* Dataset entries:
BEGIN

/-! ### Wave.noteLate -/

@[simp] theorem Wave.noteLate_v (x : Wave) (uid reg : Nat) (old : List (BitVec 64)) (lat : Nat) : (x.noteLate uid reg old lat).v = x.v := by unfold Wave.noteLate; split <;> rfl
@[simp] theorem Wave.noteLate_s (x : Wave) (uid reg : Nat) (old : List (BitVec 64)) (lat : Nat) : (x.noteLate uid reg old lat).s = x.s := by unfold Wave.noteLate; split <;> rfl
@[simp] theorem Wave.noteLate_p (x : Wave) (uid reg : Nat) (old : List (BitVec 64)) (lat : Nat) : (x.noteLate uid reg old lat).p = x.p := by unfold Wave.noteLate; split <;> rfl
@[simp] theorem Wave.noteLate_ctrs (x : Wave) (uid reg : Nat) (old : List (BitVec 64)) (lat : Nat) : (x.noteLate uid reg old lat).ctrs = x.ctrs := by unfold Wave.noteLate; split <;> rfl
@[simp] theorem Wave.noteLate_pca (x : Wave) (uid reg : Nat) (old : List (BitVec 64)) (lat : Nat) : (x.noteLate uid reg old lat).pca = x.pca := by unfold Wave.noteLate; split <;> rfl
@[simp] theorem Wave.noteLate_pcb (x : Wave) (uid reg : Nat) (old : List (BitVec 64)) (lat : Nat) : (x.noteLate uid reg old lat).pcb = x.pcb := by unfold Wave.noteLate; split <;> rfl
@[simp] theorem Wave.noteLate_stack (x : Wave) (uid reg : Nat) (old : List (BitVec 64)) (lat : Nat) : (x.noteLate uid reg old lat).stack = x.stack := by unfold Wave.noteLate; split <;> rfl
@[simp] theorem Wave.noteLate_lfsr (x : Wave) (uid reg : Nat) (old : List (BitVec 64)) (lat : Nat) : (x.noteLate uid reg old lat).lfsr = x.lfsr := by unfold Wave.noteLate; split <;> rfl
@[simp] theorem Wave.noteLate_pts (x : Wave) (uid reg : Nat) (old : List (BitVec 64)) (lat : Nat) : (x.noteLate uid reg old lat).pts = x.pts := by unfold Wave.noteLate; split <;> rfl
@[simp] theorem Wave.noteLate_issued (x : Wave) (uid reg : Nat) (old : List (BitVec 64)) (lat : Nat) : (x.noteLate uid reg old lat).issued = x.issued := by unfold Wave.noteLate; split <;> rfl
@[simp] theorem Wave.noteLate_undo (x : Wave) (uid reg : Nat) (old : List (BitVec 64)) (lat : Nat) : (x.noteLate uid reg old lat).undo = x.undo := by unfold Wave.noteLate; split <;> rfl
@[simp] theorem Wave.noteLate_pend (x : Wave) (uid reg : Nat) (old : List (BitVec 64)) (lat : Nat) : (x.noteLate uid reg old lat).pend = x.pend := by unfold Wave.noteLate; split <;> rfl
@[simp] theorem Wave.noteLate_park (x : Wave) (uid reg : Nat) (old : List (BitVec 64)) (lat : Nat) : (x.noteLate uid reg old lat).park = x.park := by unfold Wave.noteLate; split <;> rfl
@[simp] theorem Wave.noteLate_watches (x : Wave) (uid reg : Nat) (old : List (BitVec 64)) (lat : Nat) : (x.noteLate uid reg old lat).watches = x.watches := by unfold Wave.noteLate; split <;> rfl
@[simp] theorem Wave.noteLate_lastIssue (x : Wave) (uid reg : Nat) (old : List (BitVec 64)) (lat : Nat) : (x.noteLate uid reg old lat).lastIssue = x.lastIssue := by unfold Wave.noteLate; split <;> rfl
@[simp] theorem Wave.noteLate_rested (x : Wave) (uid reg : Nat) (old : List (BitVec 64)) (lat : Nat) : (x.noteLate uid reg old lat).rested = x.rested := by unfold Wave.noteLate; split <;> rfl
@[simp] theorem Wave.noteLate_age (x : Wave) (uid reg : Nat) (old : List (BitVec 64)) (lat : Nat) : (x.noteLate uid reg old lat).age = x.age := by unfold Wave.noteLate; split <;> rfl
@[simp] theorem Wave.noteLate_eligible (x : Wave) (uid reg : Nat) (old : List (BitVec 64)) (lat : Nat) : (x.noteLate uid reg old lat).eligible = x.eligible := by unfold Wave.noteLate; split <;> rfl
@[simp] theorem Wave.noteLate_lastPcb (x : Wave) (uid reg : Nat) (old : List (BitVec 64)) (lat : Nat) : (x.noteLate uid reg old lat).lastPcb = x.lastPcb := by unfold Wave.noteLate; split <;> rfl
@[simp] theorem Wave.noteLate_ended (x : Wave) (uid reg : Nat) (old : List (BitVec 64)) (lat : Nat) : (x.noteLate uid reg old lat).ended = x.ended := by unfold Wave.noteLate; split <;> rfl
@[simp] theorem Wave.noteLate_skid (x : Wave) (uid reg : Nat) (old : List (BitVec 64)) (lat : Nat) : (x.noteLate uid reg old lat).skid = x.skid := by unfold Wave.noteLate; split <;> rfl
@[simp] theorem Wave.noteLate_stopped (x : Wave) (uid reg : Nat) (old : List (BitVec 64)) (lat : Nat) : (x.noteLate uid reg old lat).stopped = x.stopped := by unfold Wave.noteLate; split <;> rfl
@[simp] theorem Wave.noteLate_trap (x : Wave) (uid reg : Nat) (old : List (BitVec 64)) (lat : Nat) : (x.noteLate uid reg old lat).trap = x.trap := by unfold Wave.noteLate; split <;> rfl
@[simp] theorem Wave.noteLate_spill (x : Wave) (uid reg : Nat) (old : List (BitVec 64)) (lat : Nat) : (x.noteLate uid reg old lat).spill = x.spill := by unfold Wave.noteLate; split <;> rfl
@[simp] theorem Wave.noteLate_super (x : Wave) (uid reg : Nat) (old : List (BitVec 64)) (lat : Nat) : (x.noteLate uid reg old lat).super = x.super := by unfold Wave.noteLate; split <;> rfl
@[simp] theorem Wave.noteLate_role (x : Wave) (uid reg : Nat) (old : List (BitVec 64)) (lat : Nat) : (x.noteLate uid reg old lat).role = x.role := by unfold Wave.noteLate; split <;> rfl
@[simp] theorem Wave.noteLate_array (x : Wave) (uid reg : Nat) (old : List (BitVec 64)) (lat : Nat) : (x.noteLate uid reg old lat).array = x.array := by unfold Wave.noteLate; split <;> rfl
@[simp] theorem Wave.noteLate_core (x : Wave) (uid reg : Nat) (old : List (BitVec 64)) (lat : Nat) : (x.noteLate uid reg old lat).core = x.core := by unfold Wave.noteLate; split <;> rfl
@[simp] theorem Wave.noteLate_slot (x : Wave) (uid reg : Nat) (old : List (BitVec 64)) (lat : Nat) : (x.noteLate uid reg old lat).slot = x.slot := by unfold Wave.noteLate; split <;> rfl
@[simp] theorem Wave.noteLate_index (x : Wave) (uid reg : Nat) (old : List (BitVec 64)) (lat : Nat) : (x.noteLate uid reg old lat).index = x.index := by unfold Wave.noteLate; split <;> rfl
@[simp] theorem Wave.noteLate_block (x : Wave) (uid reg : Nat) (old : List (BitVec 64)) (lat : Nat) : (x.noteLate uid reg old lat).block = x.block := by unfold Wave.noteLate; split <;> rfl
@[simp] theorem Wave.noteLate_ctx (x : Wave) (uid reg : Nat) (old : List (BitVec 64)) (lat : Nat) : (x.noteLate uid reg old lat).ctx = x.ctx := by unfold Wave.noteLate; split <;> rfl
@[simp] theorem Wave.noteLate_bad (x : Wave) (uid reg : Nat) (old : List (BitVec 64)) (lat : Nat) : (x.noteLate uid reg old lat).bad = x.bad := by unfold Wave.noteLate; split <;> rfl

/-! ### Wave.signal -/

@[simp] theorem Wave.signal_v (x : Wave) (sig : BitVec 4) (uid : Nat) (due : Option Nat) : (x.signal sig uid due).v = x.v := by unfold Wave.signal; split <;> rfl
@[simp] theorem Wave.signal_s (x : Wave) (sig : BitVec 4) (uid : Nat) (due : Option Nat) : (x.signal sig uid due).s = x.s := by unfold Wave.signal; split <;> rfl
@[simp] theorem Wave.signal_p (x : Wave) (sig : BitVec 4) (uid : Nat) (due : Option Nat) : (x.signal sig uid due).p = x.p := by unfold Wave.signal; split <;> rfl
@[simp] theorem Wave.signal_pca (x : Wave) (sig : BitVec 4) (uid : Nat) (due : Option Nat) : (x.signal sig uid due).pca = x.pca := by unfold Wave.signal; split <;> rfl
@[simp] theorem Wave.signal_pcb (x : Wave) (sig : BitVec 4) (uid : Nat) (due : Option Nat) : (x.signal sig uid due).pcb = x.pcb := by unfold Wave.signal; split <;> rfl
@[simp] theorem Wave.signal_stack (x : Wave) (sig : BitVec 4) (uid : Nat) (due : Option Nat) : (x.signal sig uid due).stack = x.stack := by unfold Wave.signal; split <;> rfl
@[simp] theorem Wave.signal_lfsr (x : Wave) (sig : BitVec 4) (uid : Nat) (due : Option Nat) : (x.signal sig uid due).lfsr = x.lfsr := by unfold Wave.signal; split <;> rfl
@[simp] theorem Wave.signal_pts (x : Wave) (sig : BitVec 4) (uid : Nat) (due : Option Nat) : (x.signal sig uid due).pts = x.pts := by unfold Wave.signal; split <;> rfl
@[simp] theorem Wave.signal_issued (x : Wave) (sig : BitVec 4) (uid : Nat) (due : Option Nat) : (x.signal sig uid due).issued = x.issued := by unfold Wave.signal; split <;> rfl
@[simp] theorem Wave.signal_undo (x : Wave) (sig : BitVec 4) (uid : Nat) (due : Option Nat) : (x.signal sig uid due).undo = x.undo := by unfold Wave.signal; split <;> rfl
@[simp] theorem Wave.signal_late (x : Wave) (sig : BitVec 4) (uid : Nat) (due : Option Nat) : (x.signal sig uid due).late = x.late := by unfold Wave.signal; split <;> rfl
@[simp] theorem Wave.signal_pend (x : Wave) (sig : BitVec 4) (uid : Nat) (due : Option Nat) : (x.signal sig uid due).pend = x.pend := by unfold Wave.signal; split <;> rfl
@[simp] theorem Wave.signal_park (x : Wave) (sig : BitVec 4) (uid : Nat) (due : Option Nat) : (x.signal sig uid due).park = x.park := by unfold Wave.signal; split <;> rfl
@[simp] theorem Wave.signal_watches (x : Wave) (sig : BitVec 4) (uid : Nat) (due : Option Nat) : (x.signal sig uid due).watches = x.watches := by unfold Wave.signal; split <;> rfl
@[simp] theorem Wave.signal_lastIssue (x : Wave) (sig : BitVec 4) (uid : Nat) (due : Option Nat) : (x.signal sig uid due).lastIssue = x.lastIssue := by unfold Wave.signal; split <;> rfl
@[simp] theorem Wave.signal_rested (x : Wave) (sig : BitVec 4) (uid : Nat) (due : Option Nat) : (x.signal sig uid due).rested = x.rested := by unfold Wave.signal; split <;> rfl
@[simp] theorem Wave.signal_age (x : Wave) (sig : BitVec 4) (uid : Nat) (due : Option Nat) : (x.signal sig uid due).age = x.age := by unfold Wave.signal; split <;> rfl
@[simp] theorem Wave.signal_eligible (x : Wave) (sig : BitVec 4) (uid : Nat) (due : Option Nat) : (x.signal sig uid due).eligible = x.eligible := by unfold Wave.signal; split <;> rfl
@[simp] theorem Wave.signal_lastPcb (x : Wave) (sig : BitVec 4) (uid : Nat) (due : Option Nat) : (x.signal sig uid due).lastPcb = x.lastPcb := by unfold Wave.signal; split <;> rfl
@[simp] theorem Wave.signal_ended (x : Wave) (sig : BitVec 4) (uid : Nat) (due : Option Nat) : (x.signal sig uid due).ended = x.ended := by unfold Wave.signal; split <;> rfl
@[simp] theorem Wave.signal_skid (x : Wave) (sig : BitVec 4) (uid : Nat) (due : Option Nat) : (x.signal sig uid due).skid = x.skid := by unfold Wave.signal; split <;> rfl
@[simp] theorem Wave.signal_stopped (x : Wave) (sig : BitVec 4) (uid : Nat) (due : Option Nat) : (x.signal sig uid due).stopped = x.stopped := by unfold Wave.signal; split <;> rfl
@[simp] theorem Wave.signal_trap (x : Wave) (sig : BitVec 4) (uid : Nat) (due : Option Nat) : (x.signal sig uid due).trap = x.trap := by unfold Wave.signal; split <;> rfl
@[simp] theorem Wave.signal_spill (x : Wave) (sig : BitVec 4) (uid : Nat) (due : Option Nat) : (x.signal sig uid due).spill = x.spill := by unfold Wave.signal; split <;> rfl
@[simp] theorem Wave.signal_super (x : Wave) (sig : BitVec 4) (uid : Nat) (due : Option Nat) : (x.signal sig uid due).super = x.super := by unfold Wave.signal; split <;> rfl
@[simp] theorem Wave.signal_role (x : Wave) (sig : BitVec 4) (uid : Nat) (due : Option Nat) : (x.signal sig uid due).role = x.role := by unfold Wave.signal; split <;> rfl
@[simp] theorem Wave.signal_array (x : Wave) (sig : BitVec 4) (uid : Nat) (due : Option Nat) : (x.signal sig uid due).array = x.array := by unfold Wave.signal; split <;> rfl
@[simp] theorem Wave.signal_core (x : Wave) (sig : BitVec 4) (uid : Nat) (due : Option Nat) : (x.signal sig uid due).core = x.core := by unfold Wave.signal; split <;> rfl
@[simp] theorem Wave.signal_slot (x : Wave) (sig : BitVec 4) (uid : Nat) (due : Option Nat) : (x.signal sig uid due).slot = x.slot := by unfold Wave.signal; split <;> rfl
@[simp] theorem Wave.signal_index (x : Wave) (sig : BitVec 4) (uid : Nat) (due : Option Nat) : (x.signal sig uid due).index = x.index := by unfold Wave.signal; split <;> rfl
@[simp] theorem Wave.signal_block (x : Wave) (sig : BitVec 4) (uid : Nat) (due : Option Nat) : (x.signal sig uid due).block = x.block := by unfold Wave.signal; split <;> rfl
@[simp] theorem Wave.signal_ctx (x : Wave) (sig : BitVec 4) (uid : Nat) (due : Option Nat) : (x.signal sig uid due).ctx = x.ctx := by unfold Wave.signal; split <;> rfl
@[simp] theorem Wave.signal_bad (x : Wave) (sig : BitVec 4) (uid : Nat) (due : Option Nat) : (x.signal sig uid due).bad = x.bad := by unfold Wave.signal; split <;> rfl
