/-- A wave that is older than all others is found, once it is met. -/
theorem foldl_older {s : State} {w : Nat} (l : List Nat) : ∀ m, (∀ v ∈ l, v ≠ w → (s.wave w).age < (s.wave v).age) →
    (m = some w ∨ w ∈ l ∧ ∀ v, m = some v → (s.wave w).age < (s.wave v).age) → l.foldl s.older m = some w := by
  induction l with
  | nil => exact fun m _ h => h.resolve_right fun e => List.not_mem_nil e.1
  | cons a l ih =>
    intro m hold h
    have hl : ∀ v ∈ l, v ≠ w → (s.wave w).age < (s.wave v).age := fun v hv => hold v (List.mem_cons_of_mem a hv)
    rw [List.foldl_cons]
    refine ih _ hl ?_
    by_cases haw : a = w
    · subst haw
      left
      rcases h with rfl | ⟨-, hm⟩
      · exact if_neg (lt_irrefl _)
      · cases m with
        | none => rfl
        | some v => exact if_pos (hm v rfl)
    · have hlt := hold a List.mem_cons_self haw
      rcases h with rfl | ⟨hmem, hm⟩
      · exact .inl (if_neg (not_lt.2 hlt.le))
      · refine .inr ⟨(List.mem_cons.1 hmem).resolve_left (Ne.symm haw), fun v hv => ?_⟩
        cases m with
        | none => cases hv; exact hlt
        | some u =>
          unfold State.older at hv
          dsimp only at hv
          split at hv <;> cases hv
          · exact hlt
          · exact hm _ rfl

theorem oldestWave_of {s : State} {bid w : Nat} (hw : w ∈ s.liveWaves bid)
    (hold : ∀ v ∈ s.liveWaves bid, v ≠ w → (s.wave w).age < (s.wave v).age) : s.oldestWave bid = some w := by
  rw [oldestWave_eq]
  exact foldl_older _ none hold (.inr ⟨hw, fun v hv => by cases hv⟩)

theorem execWatchdog_eq {s : State} {bid w : Nat} {b : Block} (hb : kget s.blocks bid = some b) (hold : s.oldestWave bid = some w) :
    exec (.watchdog bid) s = .next (if !b.away && !b.stopping && b.bark then
      s.raise w (s.wave w).lastPath (Trap.of 16 ((s.wave w).path (s.wave w).lastPath).mask) else s) := by
  rw [exec_watchdog, execWatchdog, State.haltBlock, hold, State.block?, hb]
  by_cases hbark : b.bark = true <;> simp [hbark]

/-! ### The creep (R227) -/

/-- Is a wave one of those of a core whose time the creep moves? -/
def State.creeps (s : State) (core : Nat) (y : Wave) : Bool := y.core == core && !y.ended && !s.waveAway y && (y.pca.live || y.pcb.live)

theorem creeps_iff (s : State) (core : Nat) (y : Wave) :
    s.creeps core y = true ↔ y.core = core ∧ y.ended = false ∧ s.waveAway y = false ∧ (y.pca.live = true ∨ y.pcb.live = true) := by
  unfold State.creeps
  simp only [Bool.and_eq_true, beq_iff_eq, Bool.not_eq_true', Bool.or_eq_true, and_assoc]

/-- The state once the time of a core's live waves has moved one tick on. -/
def State.creepOn (s : State) (core : Nat) : State := { s with
  crept := dset 0 s.crept core (dget 0 s.crept core + 1)
  waves := s.waves.map fun e => (e.1, if s.creeps core e.2 then { e.2 with pts := e.2.pts + 1 } else e.2) }

theorem execPtsCreep_eq (s : State) (core : Nat) : exec (.ptsCreep core) s =
    .next (if dget 0 s.crept core < (s.clk - dget 0 s.coreReset core) / 1024 then s.creepOn core else s) := rfl

theorem creepOn_crept (s : State) (core : Nat) : dget 0 (s.creepOn core).crept core = dget 0 s.crept core + 1 := by
  show dget 0 (dset 0 s.crept core (dget 0 s.crept core + 1)) core = _
  rw [dget_dset_same]

theorem creepOn_wave {s : State} {v : Nat} {y : Wave} (h : kget s.waves v = some y) (core : Nat) : kget (s.creepOn core).waves v =
    some (if y.core = core ∧ y.ended = false ∧ s.waveAway y = false ∧ (y.pca.live = true ∨ y.pcb.live = true)
      then { y with pts := y.pts + 1 } else y) := by
  refine (kget_map s.waves (fun _ y => if s.creeps core y then { y with pts := y.pts + 1 } else y) v).trans ?_
  rw [h, Option.map_some]
  simp only [creeps_iff]
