-- ==== Sys2Proof/Word.lean ====
section
/-! DEFINITION. The words, bytes and line levels of FBSEQ (spec/00_scope.md R11, R14). -/

namespace Sys2Proof

/-- One 32-bit host command word or response word (R80, R94). -/
abbrev Word := BitVec 32

/-- One plane byte or serial byte (R11: a byte is 8 bits). -/
abbrev Byte := BitVec 8

/-- The level of a line: 0 or 1 (R14). -/
inductive Level where
  /-- level 0 -/
  | low
  /-- level 1 -/
  | high
deriving DecidableEq, Repr, Inhabited

end Sys2Proof
end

END

* Problem details: If a line in the records above holds the string "park", copy it out.

* Output below:
@[simp] theorem Wave.noteLate_park (x : Wave) (uid reg : Nat) (old : List (BitVec 64)) (lat : Nat) : (x.noteLate uid reg old lat).park = x.park := by unfold Wave.noteLate; split <;> rfl
@[simp] theorem Wave.signal_park (x : Wave) (sig : BitVec 4) (uid : Nat) (due : Option Nat) : (x.signal sig uid due).park = x.park := by unfold Wave.signal; split <;> rfl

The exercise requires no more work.